Talking therapies are the other mainstream part of treatment, so there may be value in engaging with the patient and trying to lay down new ways of thinking with cognitive behavioural therapy. But many patients don’t have the energy or cognitive capacity to participate in these activities in a meaningful way.

Then other strategies might be helpful, like relationship therapy, massage therapy, dignity therapy and a life review – they can help people make some sense or meaning about their current situation.

The bottom line, however, is that this isn’t easy. I am confident that I can make a significant difference to 90% of people who turn up to me with pain, but I don’t have the same confidence with depression or other psychological issues. They are harder to treat and there are fewer treatment options.

What happens if depression isn’t diagnosed?

The implications of not diagnosing are that patients have increasing suffering and may not be getting the best treatment. They may be losing an opportunity to have more time or meaningful interaction with people around them. For their families, this can be a very large trauma; to not understand why somebody has turned their back on them or why they might be rejecting relationships, being overwhelmingly sad, or wanting to die precipitously. When triggered by depression, those responses can be quite challenging.

Are some people more likely to become depressed at the end of their lives than others?

We know that a person who has previously had a depressive illness is at much greater risk of depression when facing the end of their life.

Most people who have had an ongoing supportive relationship with a GP, psychologist or psychiatrist would want to continue to receive that support.

Our palliative care units and hospices all would want to provide psychological and psycho-social support, but there is varying access to clinicians with the skills, time and ability.

Within our specialist palliative care services we need an enhanced focus on the psychological supports available to our patients and their families. There are very few with a comprehensive psychological service that provides regular access to psychologists and counsellors.

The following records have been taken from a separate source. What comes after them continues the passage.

/-! Words of each family, made from the fields that the encoding tables of the spec give them (bits of the opcode, then the
operands), with the instruction that each stands for. -/

theorem test_decode_scalar : ∀ p ∈ ([
    (0x00000000, .nop), (0x024a9080, .add 9 20 33), (0x024a9081, .sub 9 20 33), (0x024a9082, .band 9 20 33),
    (0x024a9083, .bor 9 20 33), (0x024a9084, .bxor 9 20 33), (0x024a9085, .andn 9 20 33), (0x024a9086, .shl 9 20 33),
    (0x024a9087, .shr 9 20 33), (0x024a9088, .sar 9 20 33), (0x024a9089, .rot 9 20 33), (0x024a908a, .smin 9 20 33),
    (0x024a908b, .smax 9 20 33), (0x024a908c, .minu 9 20 33), (0x024a908d, .maxu 9 20 33), (0x044a9080, .mul 9 20 33),
    (0x044a9081, .mulh 9 20 33), (0x044a9082, .mulhu 9 20 33), (0x044a9083, .div 9 20 33), (0x044a9084, .divu 9 20 33),
    (0x044a9085, .rem 9 20 33), (0x044a9086, .remu 9 20 33), (0x064a8000, .clz 9 20), (0x064a8001, .ctz 9 20),
    (0x064a8002, .popc 9 20), (0x064a8103, .sext .w 9 20), (0x064a8084, .zext .h 9 20), (0x064a8005, .mov 9 20),
    (0x09429083, .cmp .ltu 5 20 33), (0x0a4a942e, .bfx 9 20 40 23), (0x0a4a88dd, .bfi 9 20 17 46),
    (0x0c4a9fff, .addi 9 20 ⟨8191, none⟩), (0x0e4a9001, .andi 9 20 ⟨4097, none⟩), (0x104a8005, .ori 9 20 ⟨5, none⟩),
    (0x124a8006, .xori 9 20 ⟨6, none⟩), (0x144a9f80, .shli 9 20 63), (0x144a9001, .shri 9 20 32), (0x144a8082, .sari 9 20 1),
    (0x144a8f83, .roti 9 20 31), (0x17628007, .cmpi .le 5 20 ⟨7, none⟩), (0x184c5678, .li 9 ⟨0x45678, none⟩),
    (0x1a492345, .lio 9 ⟨0x12345, none⟩), (0x1c4a90e8, .sel 9 6 true 20 33), (0x1f730000, .pand 5 6 3),
    (0x1f730001, .por 5 6 3), (0x1f730002, .pxor 5 6 3), (0x1f730003, .pandn 5 6 3), (0x1f408404, .pset 5 33),
    (0x1e308405, .pget 33 6)] : List (Nat × Instr)),
    p.1 < 2 ^ 31 ∧ decode none p.1 = some p.2 ∧ p.2.wf = true ∧ encode p.2 = some p.1 := by decide +kernel

theorem test_decode_control : ∀ p ∈ ([
    (0x20fffffb, .br 3 true 0x1ffffb), (0x22800001, .jmp 0x800001), (0x237ffffe, .call 0x7ffffe), (0x24028000, .jr 20),
    (0x244a8001, .callr 9 20), (0x2407e002, .ret 63), (0x27429003, .lpset 5 20 0x1003), (0x270e0302, .lpseti 4 0x301 0x102),
    (0x26d29080, .lpstr 3 20 33), (0x269d8000, .lpbrk 2 5 true), (0x26629800, .lprd 20 1 6), (0x276a9c00, .lpwr 5 7 20),
    (0x2f856000, .qtst .done 6 5), (0x5c001828, .trap 0x305), (0x5c000001, .eret), (0x5c00100c, .brk 0x201)] : List (Nat × Instr)),
    p.1 < 2 ^ 31 ∧ decode none p.1 = some p.2 ∧ p.2.wf = true ∧ encode p.2 = some p.1 := by decide +kernel

theorem test_decode_memory : ∀ p ∈ ([
    (0x284a9203, .ld .w 9 20 ⟨0x203, none⟩), (0x2a4a87ff, .st .h 9 20 ⟨0x3ff, none⟩),
    (0x2c4ca601, .ldp true 9 2 20 ⟨0x201, none⟩), (0x38352101, .vld .w1024 3 20 ⟨0x101, none⟩),
    (0x383513ff, .vst .w512 3 20 ⟨0x1ff, none⟩), (0x38351541, .vldx .w512 3 20 0x41 2), (0x383506ff, .vldt .w256 3 20 0x7f 1),
    (0x38350800, .pkset 3 20), (0x5e029084, .tagset 20 33), (0x5e4a8005, .taggetTag 9 20), (0x5e4a908d, .taggetHist 9 20 33)] : List (Nat × Instr)),
    p.1 < 2 ^ 31 ∧ decode none p.1 = some p.2 ∧ p.2.wf = true ∧ encode p.2 = some p.1 := by decide +kernel

theorem test_decode_vector : ∀ p ∈ ([
    (0x30365580, .vadd .i16 .w512 3 12 21), (0x30365581, .vsub .i16 .w512 3 12 21), (0x30365582, .vmul .i16 .w512 3 12 21),
    (0x30365583, .vfma .i16 .w512 3 12 21), (0x30365584, .vfms .i16 .w512 3 12 21), (0x30365585, .vfnma .i16 .w512 3 12 21),
    (0x30365586, .vmin .i16 .w512 3 12 21), (0x30365587, .vmax .i16 .w512 3 12 21), (0x3036558a, .vand .i16 .w512 3 12 21),
    (0x3036558b, .vor .i16 .w512 3 12 21), (0x3036558c, .vxor .i16 .w512 3 12 21), (0x3036558d, .vandn .i16 .w512 3 12 21),
    (0x3036558e, .vshl .i16 .w512 3 12 21), (0x3036558f, .vshr .i16 .w512 3 12 21), (0x30365590, .vsar .i16 .w512 3 12 21),
    (0x34365585, .vperm .i16 .w512 3 12 21), (0x36365581, .vgat .i16 .w512 3 12 21), (0x36365582, .vsct .i16 .w512 3 12 21),
    (0x30360188, .vabs .i16 .w512 3 12), (0x30360189, .vneg .i16 .w512 3 12), (0x30360191, .vcpy .i16 .w512 3 12),
    (0x33665580, .vcmp .lt .i16 .w512 6 12 21), (0x323655c1, .vsel .w512 3 12 21 6), (0x326a3002, .vmand 6 5 3),
    (0x326a3003, .vmor 6 5 3), (0x326a0004, .vmnot 6 5), (0x324e0185, .vmcnt .i16 .w512 9 6),
    (0x324e0186, .vmfst .i16 .w512 9 6), (0x34384180, .vbcast .i16 .w512 3 33), (0x34352181, .vins .i16 3 20 33),
    (0x344b2182, .vext .i16 9 12 33), (0x34360983, .vred .max .i16 .w512 3 12), (0x34360584, .vscan .min .i16 .w512 3 12),
    (0x34361586, .vshuf .p5 .i16 .w512 3 12), (0x34365587, .vslide .i16 .w512 3 12 21),
    (0x34361988, .vcomp .i16 .w512 3 12 6), (0x36301980, .vpart .i16 .w512 3 6)] : List (Nat × Instr)),
    p.1 < 2 ^ 31 ∧ decode none p.1 = some p.2 ∧ p.2.wf = true ∧ encode p.2 = some p.1 := by decide +kernel

theorem test_decode_approximation : ∀ p ∈ ([
    (0x3a3601c0, .vrcp true .f16 .w512 3 12), (0x3a3601c1, .vrsq true .f16 .w512 3 12),
    (0x3a3601c2, .vsqrt true .f16 .w512 3 12), (0x3a3601c3, .vexp2 true .f16 .w512 3 12),
    (0x3a3601c4, .vlog2 true .f16 .w512 3 12), (0x3a3601c5, .vtanh true .f16 .w512 3 12),
    (0x3a3601c6, .vsigm true .f16 .w512 3 12), (0x3a3601c7, .vgelu true .f16 .w512 3 12),
    (0x3a3601c8, .vsin true .f16 .w512 3 12), (0x3a3601c9, .vcos true .f16 .w512 3 12), (0x3a36052a, .vrfn .bf16 .w512 3 12 1)] : List (Nat × Instr)),
    p.1 < 2 ^ 31 ∧ decode none p.1 = some p.2 ∧ p.2.wf = true ∧ encode p.2 = some p.1 := by decide +kernel

theorem test_decode_conversion : ∀ p ∈ ([
    (0x3c366bd4, .vcvt .e3m4 .int8 .rd true false .w1024 3 12), (0x3c36790a, .vcvt .fp32 .e4m3 .rne false true .w512 3 12),
    (0x3e365520, .vqnt .bf16 .w512 3 12 21), (0x3e365601, .vdqnt .f32 .w1024 3 12 21), (0x3e360142, .vscl .f16 .w512 3 12),
    (0x3e260003, .cbld 2 12), (0x3e364944, .cbq true .f16 .w512 3 12 2), (0x3e360d45, .cbx false .f16 .w512 3 12 3),
    (0x3e4a9006, .dthset 9 20 true), (0x3e365507, .vpk 21 .w512 3 12), (0x3e361d08, .vupk 7 .w512 3 12)] : List (Nat × Instr)),
    p.1 < 2 ^ 31 ∧ decode none p.1 = some p.2 ∧ p.2.wf = true ∧ encode p.2 = some p.1 := by decide +kernel

theorem test_decode_matrix : ∀ p ∈ ([
    (0x40a793a0, .mma 5 3 12 9 6 true), (0x40a79390, .mmz 5 3 12 9 6 false), (0x42328000, .pcw 6 20),
    (0x42735340, .pcwr 6 3 20 13), (0x4294d000, .accz 5 3 4), (0x42eaaa41, .accrd 21 5 20 65),
    (0x4316aa42, .accwr 5 21 20 66), (0x43600040, .mwait 0x8001), (0x45229080, .rset 9 20 33),
    (0x452a8007, .rget ⟨7, none⟩ 20 9), (0x45300040, .rpush 9 ⟨64, none⟩), (0x45380001, .rpop 9 ⟨1, none⟩)] : List (Nat × Instr)),
    p.1 < 2 ^ 31 ∧ decode none p.1 = some p.2 ∧ p.2.wf = true ∧ encode p.2 = some p.1 := by decide +kernel

theorem test_decode_wavelet : ∀ p ∈ ([
    (0x48298138, .ppst 5 3 0 9 true 2), (0x4829a804, .ppst 5 3 20 0 false 1), (0x48a54000, .ppcfgWord 2 1 20),
    (0x48f14000, .ppcfgThreshold 6 20), (0x492991a0, .htag 20 200 13), (0x49a90b00, .hrec 20 33 6),
    (0x4a361900, .hthr .w512 3 12 6), (0x4a465501, .hfwd .w512 4 12 21), (0x4a465602, .hinv .w1024 4 12 21)] : List (Nat × Instr)),
    p.1 < 2 ^ 31 ∧ decode none p.1 = some p.2 ∧ p.2.wf = true ∧ encode p.2 = some p.1 := by decide +kernel

theorem test_decode_copy : ∀ p ∈ ([
    (0x4ca42489, .cp 2 20 33 9 true), (0x4ca42499, .cpt 2 20 33 9 true), (0x4ca424a9, .cpx 2 20 33 9 true),
    (0x4ca424b9, .cpg 2 20 33 9 true), (0x4ca424f9, .tmv 2 20 33 9 true), (0x4ca424ca, .cps true 2 20 33 9 false),
    (0x4ca424dd, .cpr false 3 20 33 9 true), (0x4ca42064, .cpsig 1 20 33), (0x4e4ca000, .shape 9 2 20),
    (0x4ea9a000, .qstat .faddr 20 6), (0x4f500000, .qcan 5), (0x4fe00000, .qrty 6), (0x50480000, .fence .full .qtr),
    (0x50820c00, .qfence 0x83)] : List (Nat × Instr)),
    p.1 < 2 ^ 31 ∧ decode none p.1 = some p.2 ∧ p.2.wf = true ∧ encode p.2 = some p.1 := by decide +kernel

Outside of those specialist services, we also need clinicians of all training to understand end of life and have good communication skills and have some knowledge of treating physical and psychological symptoms.

I was recently involved in caring for a relatively young person who had pre-existing schizophrenia and developed a cancer. I saw first-hand the challenge of negotiating care. There were two large teams involved – a psychiatric team, a multidisciplinary palliative care team – and this person lived in supported accommodation.

The young person’s closest support and substitute decision maker was also a client of the mental health service. This raised so many issues around capacity and autonomy. There were also major challenges around medication management, particularly in terms of opioids and trying to provide the best physical symptom control we could within the rules, regulations and concerns about the safety of all other people associated with this young person and their care.

This experience has inspired a service review so we can hopefully learn from it and improve the care available to this particularly vulnerable group.

Has your interest in psychological issues at the end of life continued?

My research interests have broadened into the psychological issues affecting doctors who work with palliative care patients. Surgeons, oncologists, palliative care doctors and doctors working in intensive care units all experience caring for dying patients and I’m interested in the impact it has on them. I’ve also been looking at palliative care patients who have had a pre-existing mental health diagnosis, and looking into end-of-life conversations and advance care in vulnerable populations in general.

I’ve been awarded an NHMRC grant to look at end-of-life issues in people with chronic disease, people from culturally and linguistically diverse backgrounds, and Indigenous backgrounds, with a view to how we develop policy in this sensitive area.